1. Whether there are local offices, stores or outlets;

2. The presence of personnel, how hired, fired and paid; the degree of control and the nature of their duties;

3. The manner of holding out to the public by way of advertising, telephone listings, catalogs, etc.;

4. The presence of its property, real or personal, or interest therein, including inventories, bank accounts, etc.;

5. Whether the activities are sporadic or transitory as compared to continuous and systematic;

6. The extent to which the alleged facts of the asserted claim arose from activities within the state;

7. The relative hardship or convenience to the parties in being required to litigate the controversy in the state or elsewhere.[7]

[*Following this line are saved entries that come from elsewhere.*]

/-- Away from a boundary every instruction stops, and by the same name (R30, R48, R146, R431). -/
theorem atBoundary_or_stops (s : State) :
    (∃ x, AtBoundary s x) ∨ ∃ stop : Result, (∀ t, stop ≠ .next t) ∧ ∀ i, exec i s = stop := by
  have byName := fun i => decodeStopsByName i s
  cases hx : s.touchBank.cpu? s.current.cpu with
  | none => exact .inr ⟨.refused .cpuOutOfRange, nofun, fun i => (byName i).1 hx⟩
  | some x =>
    have byName := fun i => (byName i).2 x hx
    cases hh : x.halted with
    | true => exact .inr ⟨.fault .cpuHalted, nofun, fun i => (byName i).1 hh⟩
    | false =>
      cases hs : s.isSealed with
      | false => exact .inr ⟨.refused .registryUnsealed, nofun, fun i => (byName i).2.1 hh hs⟩
      | true =>
        by_cases he : (arbitrate s.params x).kind = .none
        · exact .inl ⟨x, hx, hh, hs, he⟩
        · exact .inr ⟨.fault .eventNotConsumed, nofun, fun i => (byName i).2.2 hh hs he⟩

/-- Settles O8: at a boundary both words get the same decision; elsewhere no word is looked at. -/
theorem unreadBitsDoNotAffectDecode : Obligations.UnreadBitsDoNotAffectDecode := by
  unfold Obligations.UnreadBitsDoNotAffectDecode
  intro s w v hop hfc
  rcases atBoundary_or_stops s with ⟨x, hb⟩ | ⟨stop, hnext, hstop⟩
  · have same := decide151_congr hop hfc s.registry s.activePlatform x.palMode x.fpe
    cases hd : decide151 s.params s.registry s.activePlatform x.palMode x.fpe w with
    | out d =>
      rw [exec_decodeWord_delivered hb hd, exec_decodeWord_delivered hb (same.symm.trans hd)]
      exact ⟨fun _ _ h _ => h, by rintro _ ⟨⟩ ⟨⟩, fun _ h => h, fun _ h => h⟩
    | trap cls =>
      have hw := exec_decodeWord_raises hb hd
      have hv := exec_decodeWord_raises hb (same.symm.trans hd)
      refine ⟨?_, fun _ _ _ => ⟨x, cls, List.forall_mem_cons.mpr ⟨hw, List.forall_mem_singleton.mpr hv⟩⟩, ?_, ?_⟩ <;> rw [hw]
      · rintro _ _ ⟨⟩ ⟨⟩
      · rintro _ ⟨⟩
      · rintro _ ⟨⟩
  · rw [hstop, hstop]
    exact ⟨fun _ _ h _ => h, fun t h => absurd h (hnext t), fun _ h => h, fun _ h => h⟩

end Sys2Proof.Proofs
end

section
/-! PROOFS. Which function codes share a registry key (O25). -/

namespace Sys2Proof.Proofs

open Sys2Proof.Machine Sys2Proof.Laws

section
variable {p : Params} {op : Opcode}

theorem foldKey_hwInternal (h : isHardwareInternal p op = true) (fc : FnCode) (plat : Platform) :
    foldKey p op fc plat = ⟨op, 0, plat⟩ := by rw [foldKey, if_pos h]

theorem foldKey_not_hwInternal (h : isHardwareInternal p op = false) (fc : FnCode) (plat : Platform) :
    foldKey p op fc plat = ⟨op, fc, plat⟩ := by rw [foldKey, if_neg (by simp [h])]

/-- A grain at the exact key is found (R144). -/
theorem lookupGrain_of_grainAt {reg : Registry} {fc : FnCode} {plat : Platform} {g : Grain}
    (h : grainAt reg (foldKey p op fc plat) = some g) : lookupGrain p reg op fc plat = some g := by
  simp only [lookupGrain, h]

/-- A lookup reads the folded key, under its platform and under BASE, and no other (R144). -/
theorem lookupGrain_congr {reg reg' : Registry} {fc : FnCode}
    (h : ∀ plat, grainAt reg (foldKey p op fc plat) = grainAt reg' (foldKey p op fc plat)) (plat : Platform) :
    lookupGrain p reg op fc plat = lookupGrain p reg' op fc plat := by
  have hbase : grainAt reg { foldKey p op fc plat with platform := Platform.base } =
      grainAt reg' { foldKey p op fc plat with platform := Platform.base } := h Platform.base
  simp only [lookupGrain, h plat, hbase]

end

/-- Settles O25: folded, every function code reads the key that was registered; not folded, another function code reads
neither that key nor its BASE fallback. -/
theorem onlyHardwareInternalCodesFold : Obligations.OnlyHardwareInternalCodesFold := by
  unfold Obligations.OnlyHardwareInternalCodesFold
  intro p reg op fc fc' plat plat' g
  refine ⟨fun hhw hfree => lookupGrain_of_grainAt ?_, fun hhw hfc => lookupGrain_congr (fun q => ?_) plat'⟩
  · have hkey := foldKey_hwInternal hhw
    rw [grainAt_registerGrain (by rw [hkey, hfree]), hkey, hkey, if_pos rfl]
  · apply grainAt_registerGrain_other
    rw [foldKey_not_hwInternal hhw, foldKey_not_hwInternal hhw]
    intro hkey
    exact hfc (congrArg GrainKey.fc hkey).symm

end Sys2Proof.Proofs
end

section
/-! PROOFS. The frame of every instruction (O21). -/

namespace Sys2Proof.Proofs

open Sys2Proof.Machine Sys2Proof.Laws

/-- All that the decode stage writes is the current CPU's slot and the outputs, and never both: delivering DecodeOut leaves
the slot, and raising a trap (`raiseTrap_eq`) puts nothing out (R153). -/
theorem decodeStage_writes {w : Word} {s t : State} (h : decodeStage w s = .next t) :
    ∃ (x : CpuState) (e : PendingEvent) (o : List Output), s.touchBank.cpu? s.current.cpu = some x ∧
      t = (s.touchBank.setCpu s.current.cpu { x with slot := e }).emit o ∧ (o ≠ [] → e = x.slot) := by
  obtain ⟨x, hx, -, -, -, ⟨d, -, rfl⟩ | ⟨cls, -, rfl⟩⟩ := decodeStage_next h
  · exact ⟨x, x.slot, [.decoded d], hx, by rw [setCpu_self hx], fun _ => rfl⟩
  · exact ⟨x, _, [], hx, by rw [raiseTrap_eq], fun hne => absurd rfl hne⟩

/-- Settles O21, from `decodeStage_writes`. -/
theorem decodeChangesOnlyTheSlot : Obligations.DecodeChangesOnlyTheSlot := by
  unfold Obligations.DecodeChangesOnlyTheSlot
  intro i s t h
  rw [exec_eq_decodeStage] at h
  obtain ⟨x, e, o, hx, rfl, hslot⟩ := decodeStage_writes h
  refine ⟨touchBank_params s, touchBank_registry s, touchBank_activePlatform s, touchBank_isSealed s, touchBank_current s,
    touchBank_requests s, touchBank_draws s, fun c hc => ?_, x, e, hx, ?_, hslot⟩
  · rw [cpu?_emit, cpu?_setCpu_other _ hc]
  · rw [cpu?_emit, cpu?_setCpu_same _ hx]

end Sys2Proof.Proofs
end

section
/-! PROOFS. The registry's operations on the state: the seal (O22), registering (O23, O24), and looking up (O26, O27). -/

namespace Sys2Proof.Proofs

open Sys2Proof.Machine Sys2Proof.Laws

/-! ### What each operation answers -/

theorem whileSealed_sealed {s : State} (hs : s.isSealed = true) (f : State → Result) : whileSealed s f = f s := by
  simp [whileSealed, hs]

theorem whileSealed_unsealed {s : State} (hs : s.isSealed = false) (f : State → Result) :
    whileSealed s f = .refused .registryUnsealed := by simp [whileSealed, hs]

section
variable {op : Opcode} {fc : FnCode} {plat : Platform} {s : State}

/-- Registering a held key answers false and writes nothing (R143). -/
theorem register_held (g : Grain) {g0 : Grain} (hs : s.isSealed = false)
    (h : grainAt s.registry (foldKey s.params op fc plat) = some g0) :
    register op fc plat g s = .next (s.emit [.flag false]) := by
  rw [register, whileUnsealed_unsealed hs, registerGrain_held h]

/-- Registering a new key answers true and writes the registry (R142). -/
theorem register_new (g : Grain) (hs : s.isSealed = false) (h : grainAt s.registry (foldKey s.params op fc plat) = none) :
    register op fc plat g s =
      .next ({ s with registry := (registerGrain s.params s.registry op fc plat g).2 }.emit [.flag true]) := by
  rw [register, whileUnsealed_unsealed hs, registerGrain_new h]

/-- A lookup after the seal hands back what the registry finds (R144). -/
theorem lookup_next {found : Option Grain} (hs : s.isSealed = true)
    (h : lookupGrain s.params s.registry op fc plat = found) : lookup op fc plat s = .next (s.emit [.grain found]) := by
  rw [lookup, whileSealed_sealed hs, h]

end

/-- The registration of a new key makes one entry (R145). -/
theorem grainCount_registerGrain {p : Params} {reg : Registry} {op : Opcode} {fc : FnCode} {plat : Platform} {g : Grain}
    (h : grainAt reg (foldKey p op fc plat) = none) :
    grainCount (registerGrain p reg op fc plat g).2 = grainCount reg + 1 := by
  rw [registerGrain_new h]; exact List.length_append

/-- Where the registry does not hold the exact key, the lookup is that of the BASE key, which is the same key where the
platform is BASE (R144). -/
theorem lookupGrain_of_absent {p : Params} {reg : Registry} {op : Opcode} {fc : FnCode} {plat : Platform}
    (h : grainAt reg (foldKey p op fc plat) = none) :
    lookupGrain p reg op fc plat = grainAt reg (foldKey p op fc Platform.base) := by
  simp only [lookupGrain, h]
  split
  · next hbase => rw [← hbase, h]
  · rfl

/-- Where no entry of an opcode is under BASE, a BASE lookup of it finds nothing (R148). -/
theorem lookupGrain_base_of_forall_ne {p : Params} {reg : Registry} {op : Opcode} (fc : FnCode)
    (h : ∀ e ∈ reg, e.1.opcode = op → e.1.platform ≠ Platform.base) : lookupGrain p reg op fc Platform.base = none := by
  have habsent : grainAt reg (foldKey p op fc Platform.base) = none :=
    grainAt_none.mpr fun e he hkey => h e he (congrArg GrainKey.opcode hkey) (congrArg GrainKey.platform hkey)
  rw [lookupGrain_of_absent habsent, habsent]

The facts in this case which were before the trial court on the defendant's motion, and therefore on this review, are to be found in the pleadings, the affidavit of the defendant's President, Ben A. Lipshy; and in the defendant's responses to request for admissions, and to written interrogatories submitted by the plaintiff. Zale-Texas Corporation characterizes itself as "the parent corporate entity of numerous wholly-owned subsidiaries engaged in the business of retail merchandising." There are stores in a number of states, including Utah and Alaska; each of the several Zale stores in Utah is a separate Utah corporation. The officers and directors of the Zale-Texas Corporation and of the stores in Utah are practically identical. This includes the fact that Ben A. Lipshy, who is President of the Zale-Texas, is also President of the Zale stores in Utah; and that Esir Wyll is Secretary, and that Shearn Rovinski is Treasurer, of both corporations. Neither in the holding out to the public: the advertising, the publicity concerning their stores, nor in the directory which Zale publishes listing the Utah stores under the heading of "Jewelry Directory" is there any indication that the responsible entity is a separate foreign corporation. With respect to its various stores the defendant Zale-Texas states that it is engaged in the "coordination of activities of all subsidiaries in order to achieve economies * *" in various operations common to their stores. One example of this is their security *335 division which administers polygraph tests to employees and investigates such things as inventory shortages.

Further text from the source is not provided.